Exercise instructions:
Your response must be an exact transcription of the lines from the one containing "have e5 : decodeOverlap" through the final line of the data.

The input:

-- ==== Sys2Proof/Laws/Duties.lean ====
section
/-! SUPPORT. A host that keeps the duties of spec/70_reset_and_hazards.md R284 to R288 never meets the free results of
a broken one (log 13, log 14). -/

namespace Sys2Proof.Machine

theorem Span.wraps_eq_false {sp : Span} (h : noWrap sp.base sp.len) : sp.wraps = false :=
  decide_eq_false (by unfold noWrap at h; omega)

theorem Span.meets_eq_false {x y : Span} (h : apart x.base x.len y.base y.len) : x.meets y = false :=
  decide_eq_false (by unfold apart at h; omega)

/-- HDR_PARSE and VALIDATE under the host's duties. -/
theorem headerDutyBroken_eq_false {i : Instr} {s : State} (hi : i = .hdrParse ∨ i = .validate) (h : SourceReady s) :
    headerDutyBroken i s = false := by
  have hw : (sourceSpan i s.eng.ops).wraps = false := by
    rcases hi with rfl | rfl <;> exact Span.wraps_eq_false h.1
  rw [headerDutyBroken, hw, h.2, Bool.or_false, Bool.and_false]

/-- A source of fewer than 16 bytes is not read. -/
theorem headerDutyBroken_of_short {i : Instr} {s : State} (h : s.eng.ops.srcLen.toNat < 16) :
    headerDutyBroken i s = false := by
  rw [headerDutyBroken, decide_eq_false (Nat.not_le.2 h), Bool.false_and]

/-- HDR_WRITE under the host's duties. -/
theorem hdrWriteDutyBroken_eq_false {s : State} (h : DestReady s) : hdrWriteDutyBroken s = false := by
  have hw : (destSpan .hdrWrite s.eng.ops).wraps = false := Span.wraps_eq_false h.1
  simp only [hdrWriteDutyBroken, hw, h.2, Bool.or_false, Bool.and_false]

/-- HDR_WRITE that raises an error does not come to its destination. -/
theorem hdrWriteDutyBroken_of_error {s : State}
    (h : ¬ (reservedFlags s.eng.ops.flags = 0 ∧ 16 ≤ s.eng.ops.dstCap.toNat)) : hdrWriteDutyBroken s = false := by
  simp only [hdrWriteDutyBroken, decide_eq_false h, Bool.false_and]

/-- ENCODE under the host's duties. -/
theorem encodeDutyBroken_eq_false {i : Instr} {s : State} (hi : i = .encode ∨ i = .encodeKeep)
    (h : encodeDuties s.eng.ops) (hd : s.eng.disturbed = false) : encodeDutyBroken i s = false := by
  have h1 : (sourceSpan i s.eng.ops).wraps = false := by rcases hi with rfl | rfl <;> exact Span.wraps_eq_false h.1
  have h2 : (destSpan i s.eng.ops).wraps = false := by rcases hi with rfl | rfl <;> exact Span.wraps_eq_false h.2.1
  have h3 : (destSpan i s.eng.ops).meets (sourceSpan i s.eng.ops) = false := by
    rcases hi with rfl | rfl <;> exact Span.meets_eq_false h.2.2
  simp only [encodeDutyBroken, h1, h2, h3, hd, Bool.or_false, Bool.and_false]

/-- ENCODE that raises before its scan does not come to its buffers. -/
theorem encodeDutyBroken_of_error {i : Instr} {s : State} (h : ¬ (reservedFlags s.eng.ops.flags = 0 ∧
    dimWidth s.eng.ops.dim ≠ 0 ∧ dimHeight s.eng.ops.dim ≠ 0 ∧ 16 ≤ s.eng.ops.dstCap.toNat)) :
    encodeDutyBroken i s = false := by
  simp only [encodeDutyBroken, decide_eq_false h, Bool.false_and]

/-- DECODE that does not come to its replay, its source in order. -/
theorem decodeDutyBroken_of_error {i : Instr} (ext : Bool) {s : State} (hi : i = .decode ∨ i = .decodeXpal)
    (h : SourceReady s) (hn : ¬ (headerError (readHeader s.eng.ops s.mem) = none ∧
      validatorError s.eng.ops (readHeader s.eng.ops s.mem) = none ∧
      decodedSize (readHeader s.eng.ops s.mem) ≤ s.eng.ops.dstCap.toNat)) : decodeDutyBroken i ext s = false := by
  have h1 : (sourceSpan i s.eng.ops).wraps = false := by rcases hi with rfl | rfl <;> exact Span.wraps_eq_false h.1
  simp only [decodeDutyBroken, h1, h.2, decide_eq_false hn, Bool.or_false, Bool.false_and, Bool.and_false]

/-- DECODE of a source of fewer than 16 bytes reads nothing. -/
theorem decodeDutyBroken_of_short {i : Instr} (ext : Bool) {s : State} (h : s.eng.ops.srcLen.toNat < 16) :
    decodeDutyBroken i ext s = false := by
  simp only [decodeDutyBroken, decide_eq_false (Nat.not_le.2 h), Bool.false_and]

/-- The replay stays off the destination where every replayed entry does. -/
theorem replayMeets_eq_false (dst : Span) (o : Operands) (m : Memory) (base : Word) (pl st total : Nat) (r k cur : Nat)
    (h : ∀ p ∈ soundPairs total pl cur (pairsFrom o m k r),
      apart dst.base dst.len (base + BitVec.ofNat 32 (p.2 * st)) st) :
    replayMeets dst o m base pl st total r k cur = false := by
  induction r generalizing k cur with
  | zero => rfl
  | succ r ih =>
    rw [pairsFrom_succ, soundPairs] at h
    rw [replayMeets]
    split
    · rfl
    · next hc =>
      rw [if_neg hc, List.forall_mem_cons] at h
      rw [Span.meets_eq_false h.1, Bool.false_or]
      exact ih _ _ h.2

/-- DECODE under the host's duties. -/
theorem decodeDutyBroken_eq_false {i : Instr} {ext : Bool} {s : State} (hi : i = .decode ∨ i = .decodeXpal)
    (h : decodeDuties ext s.eng.ops s.mem) (hd : s.eng.disturbed = false) : decodeDutyBroken i ext s = false := by
  obtain ⟨h1, h2, h3, h4⟩ := h
  have e1 : (sourceSpan i s.eng.ops).wraps = false := by rcases hi with rfl | rfl <;> exact Span.wraps_eq_false h1
  have ed : destSpan i s.eng.ops = ⟨s.eng.ops.dstAddr, s.eng.ops.dstCap.toNat⟩ := by rcases hi with rfl | rfl <;> rfl
  have e2 : (destSpan i s.eng.ops).wraps = false := by rw [ed]; exact Span.wraps_eq_false h2
  have e3 : (destSpan i s.eng.ops).meets
      ⟨s.eng.ops.srcAddr, 16 + 2 * (readHeader s.eng.ops s.mem).pairCount.toNat⟩ = false := by
    rw [ed]; exact Span.meets_eq_false h3
  have e4 : (externalSpan ext s.eng.ops (readHeader s.eng.ops s.mem).flags).wraps = false ∧
      (destSpan i s.eng.ops).meets (externalSpan ext s.eng.ops (readHeader s.eng.ops s.mem).flags) = false ∧
      (!usesExternal ext (readHeader s.eng.ops s.mem).flags
        && replayMeets (destSpan i s.eng.ops) s.eng.ops s.mem (streamSlice ext s.eng.ops s.mem).1
          (streamSlice ext s.eng.ops s.mem).2 (strideOf (readHeader s.eng.ops s.mem).flags)
          (streamPixels s.eng.ops s.mem) (readHeader s.eng.ops s.mem).pairCount.toNat 0 0) = false := by
    by_cases hu : usesExternal ext (readHeader s.eng.ops s.mem).flags = true
    · rw [if_pos hu] at h4
      refine ⟨Span.wraps_eq_false ?_, Span.meets_eq_false ?_, by rw [hu]; rfl⟩
      · show noWrap _ (if usesExternal ext _ then _ else _)
        rw [if_pos hu]; exact h4.1
      · rw [ed]
        show apart _ _ _ (if usesExternal ext _ then _ else _)
        rw [if_pos hu]; exact h4.2
    · rw [if_neg hu] at h4
      refine ⟨Span.wraps_eq_false ?_, Span.meets_eq_false ?_, ?_⟩
      · show noWrap _ (if usesExternal ext _ then _ else _)
        rw [if_neg hu]
        unfold noWrap
        have := s.eng.ops.xpalAddr.isLt
        show s.eng.ops.xpalAddr.toNat + 0 ≤ _
        omega
      · show apart _ _ _ (if usesExternal ext _ then _ else _)
        rw [if_neg hu]
        exact .inr (.inl rfl)
      · rw [replayMeets_eq_false, Bool.and_false]
        intro p hp
        rw [ed]
        refine h4 p ?_
        rw [replayedPairs, streamPairs_eq]
        exact hp
  have e5 : decodeOverlap i ext s.eng.ops s.mem = false := by
    have := e4.2.2
    unfold decodeOverlap
    simp only [e3, e4.2.1, Bool.false_or]
    exact this
  simp only [decodeDutyBroken, e1, e2, e4.1, e5, hd, Bool.or_false, Bool.and_false]

end Sys2Proof.Machine
end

Task result:
  have e5 : decodeOverlap i ext s.eng.ops s.mem = false := by
    have := e4.2.2
    unfold decodeOverlap
    simp only [e3, e4.2.1, Bool.false_or]
    exact this
  simp only [decodeDutyBroken, e1, e2, e4.1, e5, hd, Bool.or_false, Bool.and_false]

end Sys2Proof.Machine
end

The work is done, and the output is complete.